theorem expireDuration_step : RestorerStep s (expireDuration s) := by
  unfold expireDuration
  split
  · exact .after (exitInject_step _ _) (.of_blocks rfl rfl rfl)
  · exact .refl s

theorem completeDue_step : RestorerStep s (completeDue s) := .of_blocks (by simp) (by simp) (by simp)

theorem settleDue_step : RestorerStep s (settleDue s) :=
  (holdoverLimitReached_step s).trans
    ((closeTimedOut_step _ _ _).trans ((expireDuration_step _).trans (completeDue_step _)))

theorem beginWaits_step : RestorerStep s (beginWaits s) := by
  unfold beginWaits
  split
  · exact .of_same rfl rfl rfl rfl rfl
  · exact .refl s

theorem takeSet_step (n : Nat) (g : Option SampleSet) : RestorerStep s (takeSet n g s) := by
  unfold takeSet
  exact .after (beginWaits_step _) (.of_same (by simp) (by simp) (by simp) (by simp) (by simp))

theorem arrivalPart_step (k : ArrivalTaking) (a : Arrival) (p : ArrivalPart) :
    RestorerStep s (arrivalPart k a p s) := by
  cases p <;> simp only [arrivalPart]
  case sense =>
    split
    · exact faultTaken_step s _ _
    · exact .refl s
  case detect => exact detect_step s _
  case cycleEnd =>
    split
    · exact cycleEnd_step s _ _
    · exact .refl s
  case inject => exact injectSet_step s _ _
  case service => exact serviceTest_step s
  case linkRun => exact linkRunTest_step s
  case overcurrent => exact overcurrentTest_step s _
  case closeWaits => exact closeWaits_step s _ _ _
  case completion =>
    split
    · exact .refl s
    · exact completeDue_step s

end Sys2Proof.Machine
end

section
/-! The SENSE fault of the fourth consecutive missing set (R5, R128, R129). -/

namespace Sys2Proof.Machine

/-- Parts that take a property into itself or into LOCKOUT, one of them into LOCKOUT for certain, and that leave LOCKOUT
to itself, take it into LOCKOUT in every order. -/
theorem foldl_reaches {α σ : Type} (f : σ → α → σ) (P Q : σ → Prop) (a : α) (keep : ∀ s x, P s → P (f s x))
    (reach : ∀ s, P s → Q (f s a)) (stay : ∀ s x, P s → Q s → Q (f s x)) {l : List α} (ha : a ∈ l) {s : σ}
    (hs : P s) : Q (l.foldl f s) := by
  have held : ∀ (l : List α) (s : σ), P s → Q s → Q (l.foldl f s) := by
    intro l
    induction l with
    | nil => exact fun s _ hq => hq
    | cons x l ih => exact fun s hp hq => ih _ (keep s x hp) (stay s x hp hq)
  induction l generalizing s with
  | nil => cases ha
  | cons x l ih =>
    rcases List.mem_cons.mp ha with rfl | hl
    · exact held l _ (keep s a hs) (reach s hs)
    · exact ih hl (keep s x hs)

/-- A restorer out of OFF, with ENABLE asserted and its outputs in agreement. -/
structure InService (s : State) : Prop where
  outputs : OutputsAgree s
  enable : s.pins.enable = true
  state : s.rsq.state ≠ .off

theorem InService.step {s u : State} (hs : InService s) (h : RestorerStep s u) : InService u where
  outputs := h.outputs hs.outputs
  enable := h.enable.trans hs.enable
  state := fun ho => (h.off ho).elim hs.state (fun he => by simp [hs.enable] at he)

^^^^

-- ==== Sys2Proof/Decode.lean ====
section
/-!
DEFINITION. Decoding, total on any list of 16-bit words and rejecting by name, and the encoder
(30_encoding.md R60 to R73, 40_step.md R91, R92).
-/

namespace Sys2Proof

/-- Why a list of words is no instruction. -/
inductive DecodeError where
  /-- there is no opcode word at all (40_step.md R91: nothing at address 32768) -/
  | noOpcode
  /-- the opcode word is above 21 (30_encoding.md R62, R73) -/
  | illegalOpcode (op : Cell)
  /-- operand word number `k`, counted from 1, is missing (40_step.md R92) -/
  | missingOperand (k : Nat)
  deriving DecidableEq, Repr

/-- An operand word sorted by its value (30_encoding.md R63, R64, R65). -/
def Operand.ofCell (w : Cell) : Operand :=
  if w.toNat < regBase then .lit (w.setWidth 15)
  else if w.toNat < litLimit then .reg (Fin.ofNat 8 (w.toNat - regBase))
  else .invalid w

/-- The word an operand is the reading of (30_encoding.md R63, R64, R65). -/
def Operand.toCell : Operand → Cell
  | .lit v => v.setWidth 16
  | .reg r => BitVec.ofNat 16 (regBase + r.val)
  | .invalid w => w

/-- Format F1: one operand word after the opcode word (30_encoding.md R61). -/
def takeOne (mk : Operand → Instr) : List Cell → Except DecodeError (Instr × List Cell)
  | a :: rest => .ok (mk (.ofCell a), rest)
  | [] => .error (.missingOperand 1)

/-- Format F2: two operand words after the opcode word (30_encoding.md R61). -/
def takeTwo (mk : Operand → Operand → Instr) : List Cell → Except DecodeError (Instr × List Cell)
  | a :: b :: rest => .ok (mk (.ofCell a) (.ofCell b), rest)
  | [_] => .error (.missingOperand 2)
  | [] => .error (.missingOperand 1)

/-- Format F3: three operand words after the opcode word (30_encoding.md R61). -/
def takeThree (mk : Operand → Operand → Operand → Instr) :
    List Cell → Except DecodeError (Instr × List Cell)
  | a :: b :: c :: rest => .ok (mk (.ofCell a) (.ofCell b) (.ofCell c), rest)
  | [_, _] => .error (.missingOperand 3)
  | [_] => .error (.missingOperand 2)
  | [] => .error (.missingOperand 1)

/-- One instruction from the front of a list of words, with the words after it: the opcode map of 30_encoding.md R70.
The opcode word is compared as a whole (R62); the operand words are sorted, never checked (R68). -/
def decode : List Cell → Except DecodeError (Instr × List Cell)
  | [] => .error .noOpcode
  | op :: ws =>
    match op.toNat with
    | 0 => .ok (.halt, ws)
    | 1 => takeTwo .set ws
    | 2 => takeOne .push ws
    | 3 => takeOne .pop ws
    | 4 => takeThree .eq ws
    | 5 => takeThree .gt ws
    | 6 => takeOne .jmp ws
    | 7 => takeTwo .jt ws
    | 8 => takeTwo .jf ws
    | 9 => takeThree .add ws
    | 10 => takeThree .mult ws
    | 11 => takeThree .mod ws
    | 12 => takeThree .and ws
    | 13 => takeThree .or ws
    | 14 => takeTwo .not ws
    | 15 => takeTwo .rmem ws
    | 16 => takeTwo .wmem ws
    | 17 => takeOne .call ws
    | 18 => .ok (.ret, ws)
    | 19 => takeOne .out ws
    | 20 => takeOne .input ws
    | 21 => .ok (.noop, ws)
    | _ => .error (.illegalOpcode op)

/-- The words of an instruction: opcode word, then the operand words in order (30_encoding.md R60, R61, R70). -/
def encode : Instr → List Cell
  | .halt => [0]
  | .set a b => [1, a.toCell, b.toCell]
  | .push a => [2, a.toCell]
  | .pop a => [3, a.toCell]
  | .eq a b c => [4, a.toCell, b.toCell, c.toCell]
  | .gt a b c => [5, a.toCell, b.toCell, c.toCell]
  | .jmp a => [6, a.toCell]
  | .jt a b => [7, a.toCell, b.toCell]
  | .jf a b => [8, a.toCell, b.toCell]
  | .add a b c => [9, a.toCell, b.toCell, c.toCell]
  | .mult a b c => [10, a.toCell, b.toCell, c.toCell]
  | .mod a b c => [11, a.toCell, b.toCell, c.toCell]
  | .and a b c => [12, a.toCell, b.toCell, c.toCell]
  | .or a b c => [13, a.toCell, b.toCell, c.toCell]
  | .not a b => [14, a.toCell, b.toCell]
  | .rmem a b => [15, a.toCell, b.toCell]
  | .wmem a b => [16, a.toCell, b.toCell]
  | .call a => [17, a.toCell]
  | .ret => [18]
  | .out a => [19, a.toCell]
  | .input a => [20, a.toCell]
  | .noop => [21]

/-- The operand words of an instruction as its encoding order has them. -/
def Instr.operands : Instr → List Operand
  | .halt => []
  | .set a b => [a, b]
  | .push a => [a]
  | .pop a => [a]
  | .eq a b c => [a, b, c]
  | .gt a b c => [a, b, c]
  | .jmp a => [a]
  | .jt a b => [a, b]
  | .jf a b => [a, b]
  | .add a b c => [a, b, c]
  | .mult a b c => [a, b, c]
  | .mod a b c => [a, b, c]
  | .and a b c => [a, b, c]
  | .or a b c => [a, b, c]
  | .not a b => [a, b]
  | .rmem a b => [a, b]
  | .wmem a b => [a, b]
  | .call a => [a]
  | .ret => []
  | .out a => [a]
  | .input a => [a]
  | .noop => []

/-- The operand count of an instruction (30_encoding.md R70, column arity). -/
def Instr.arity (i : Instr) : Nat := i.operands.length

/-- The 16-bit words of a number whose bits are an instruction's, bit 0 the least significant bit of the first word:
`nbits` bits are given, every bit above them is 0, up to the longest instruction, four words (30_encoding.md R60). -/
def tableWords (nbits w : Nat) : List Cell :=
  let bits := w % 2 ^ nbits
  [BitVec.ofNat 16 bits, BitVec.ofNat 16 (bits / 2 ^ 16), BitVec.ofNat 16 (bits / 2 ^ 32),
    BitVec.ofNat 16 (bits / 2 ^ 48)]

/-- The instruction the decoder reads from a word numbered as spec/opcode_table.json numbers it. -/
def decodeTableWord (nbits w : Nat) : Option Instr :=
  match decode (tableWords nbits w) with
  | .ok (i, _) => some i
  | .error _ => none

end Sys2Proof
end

^^^^

_AIM OF THE EXERCISE:_
Reproduce exactly the lines above from the line with "case completion =>" to the line with "s → P (f s x))", including both, and add nothing.

_THE COMPLETED TASK:_
  case completion =>
    split
    · exact .refl s
    · exact completeDue_step s

end Sys2Proof.Machine
end

section
/-! The SENSE fault of the fourth consecutive missing set (R5, R128, R129). -/

namespace Sys2Proof.Machine

/-- Parts that take a property into itself or into LOCKOUT, one of them into LOCKOUT for certain, and that leave LOCKOUT
to itself, take it into LOCKOUT in every order. -/
theorem foldl_reaches {α σ : Type} (f : σ → α → σ) (P Q : σ → Prop) (a : α) (keep : ∀ s x, P s → P (f s x))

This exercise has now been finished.